Task item: Find the word "write" in the listing, and copy out each line where it turns up.

Records to process:

@[simp] theorem report_pins (s : State) (kind : EventKind) (cause : Option Cause) (cabin : Option Nat) (data : List Int) : (State.report s kind cause cabin data).pins = s.pins := (report_part_keeps s kind cause cabin data .pins rfl)
@[simp] theorem report_registry (s : State) (kind : EventKind) (cause : Option Cause) (cabin : Option Nat) (data : List Int) : (State.report s kind cause cabin data).registry = s.registry := (report_part_keeps s kind cause cabin data .registry rfl)
@[simp] theorem report_rpu (s : State) (kind : EventKind) (cause : Option Cause) (cabin : Option Nat) (data : List Int) : (State.report s kind cause cabin data).rpu = s.rpu := (report_part_keeps s kind cause cabin data .rpu rfl)
@[simp] theorem report_lgt (s : State) (kind : EventKind) (cause : Option Cause) (cabin : Option Nat) (data : List Int) : (State.report s kind cause cabin data).lgt = s.lgt := (report_part_keeps s kind cause cabin data .lgt rfl)
@[simp] theorem report_dsq (s : State) (kind : EventKind) (cause : Option Cause) (cabin : Option Nat) (data : List Int) : (State.report s kind cause cabin data).dsq = s.dsq := (report_part_keeps s kind cause cabin data .dsq rfl)
@[simp] theorem report_rmn (s : State) (kind : EventKind) (cause : Option Cause) (cabin : Option Nat) (data : List Int) : (State.report s kind cause cabin data).rmn = s.rmn := (report_part_keeps s kind cause cabin data .rmn rfl)
@[simp] theorem report_slk (s : State) (kind : EventKind) (cause : Option Cause) (cabin : Option Nat) (data : List Int) : (State.report s kind cause cabin data).slk = s.slk := (report_part_keeps s kind cause cabin data .slk rfl)
@[simp] theorem report_icm (s : State) (kind : EventKind) (cause : Option Cause) (cabin : Option Nat) (data : List Int) : (State.report s kind cause cabin data).icm = s.icm := (report_part_keeps s kind cause cabin data .icm rfl)
@[simp] theorem report_tmb (s : State) (kind : EventKind) (cause : Option Cause) (cabin : Option Nat) (data : List Int) : (State.report s kind cause cabin data).tmb = s.tmb := (report_part_keeps s kind cause cabin data .tmb rfl)
@[simp] theorem report_store (s : State) (kind : EventKind) (cause : Option Cause) (cabin : Option Nat) (data : List Int) : (State.report s kind cause cabin data).store = s.store := (report_part_keeps s kind cause cabin data .store rfl)
@[simp] theorem report_free (s : State) (kind : EventKind) (cause : Option Cause) (cabin : Option Nat) (data : List Int) : (State.report s kind cause cabin data).free = s.free := (report_part_keeps s kind cause cabin data .free rfl)
@[simp] theorem report_ctr (s : State) (kind : EventKind) (cause : Option Cause) (cabin : Option Nat) (data : List Int) : (State.report s kind cause cabin data).ctr = s.ctr := ctr_eq (report_part_keeps s kind cause cabin data .queue rfl) (report_part_keeps s kind cause cabin data .garage rfl) (report_part_keeps s kind cause cabin data .lines rfl) (report_part_keeps s kind cause cabin data .sets rfl) (report_part_keeps s kind cause cabin data .slots rfl) (report_part_keeps s kind cause cabin data .track rfl)
@[simp] theorem report_safety (s : State) (kind : EventKind) (cause : Option Cause) (cabin : Option Nat) (data : List Int) : (State.report s kind cause cabin data).tst.safety = s.tst.safety := (report_part_keeps s kind cause cabin data .tables rfl).1
@[simp] theorem report_operations (s : State) (kind : EventKind) (cause : Option Cause) (cabin : Option Nat) (data : List Int) : (State.report s kind cause cabin data).tst.operations = s.tst.operations := (report_part_keeps s kind cause cabin data .tables rfl).2.1
@[simp] theorem report_fleetValid (s : State) (kind : EventKind) (cause : Option Cause) (cabin : Option Nat) (data : List Int) : (State.report s kind cause cabin data).tst.fleetValid = s.tst.fleetValid := (report_part_keeps s kind cause cabin data .tables rfl).2.2
@[simp] theorem report_stageSafety (s : State) (kind : EventKind) (cause : Option Cause) (cabin : Option Nat) (data : List Int) : (State.report s kind cause cabin data).tst.stageSafety = s.tst.stageSafety := (report_part_keeps s kind cause cabin data .staging rfl).1
@[simp] theorem report_safetyChanged (s : State) (kind : EventKind) (cause : Option Cause) (cabin : Option Nat) (data : List Int) : (State.report s kind cause cabin data).tst.safetyChanged = s.tst.safetyChanged := (report_part_keeps s kind cause cabin data .staging rfl).2.1
@[simp] theorem report_stageOperations (s : State) (kind : EventKind) (cause : Option Cause) (cabin : Option Nat) (data : List Int) : (State.report s kind cause cabin data).tst.stageOperations = s.tst.stageOperations := (report_part_keeps s kind cause cabin data .staging rfl).2.2.1
@[simp] theorem report_operationsChanged (s : State) (kind : EventKind) (cause : Option Cause) (cabin : Option Nat) (data : List Int) : (State.report s kind cause cabin data).tst.operationsChanged = s.tst.operationsChanged := (report_part_keeps s kind cause cabin data .staging rfl).2.2.2
@[simp] theorem report_write (s : State) (kind : EventKind) (cause : Option Cause) (cabin : Option Nat) (data : List Int) : (State.report s kind cause cabin data).tst.write = s.tst.write := (report_part_keeps s kind cause cabin data .write rfl).1
@[simp] theorem report_invalidationQueued (s : State) (kind : EventKind) (cause : Option Cause) (cabin : Option Nat) (data : List Int) : (State.report s kind cause cabin data).tst.invalidationQueued = s.tst.invalidationQueued := (report_part_keeps s kind cause cabin data .write rfl).2
@[simp] theorem report_lockedToPowerCycle (s : State) (kind : EventKind) (cause : Option Cause) (cabin : Option Nat) (data : List Int) : (State.report s kind cause cabin data).tst.lockedToPowerCycle = s.tst.lockedToPowerCycle := (report_part_keeps s kind cause cabin data .lock rfl)
@[simp] theorem report_restart (s : State) (kind : EventKind) (cause : Option Cause) (cabin : Option Nat) (data : List Int) : (State.report s kind cause cabin data).tst.restart = s.tst.restart := (report_part_keeps s kind cause cabin data .restart rfl)

theorem offerEvent_part_keeps (s : State) (p : Part) (hp : Nat.testBit 4259840 p.num = false) : p.same s (State.offerEvent s) :=
  (State.offerEvent_does  (Does.refl 4259840 s) rfl).1 p hp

Task answer:
@[simp] theorem report_write (s : State) (kind : EventKind) (cause : Option Cause) (cabin : Option Nat) (data : List Int) : (State.report s kind cause cabin data).tst.write = s.tst.write := (report_part_keeps s kind cause cabin data .write rfl).1
@[simp] theorem report_invalidationQueued (s : State) (kind : EventKind) (cause : Option Cause) (cabin : Option Nat) (data : List Int) : (State.report s kind cause cabin data).tst.invalidationQueued = s.tst.invalidationQueued := (report_part_keeps s kind cause cabin data .write rfl).2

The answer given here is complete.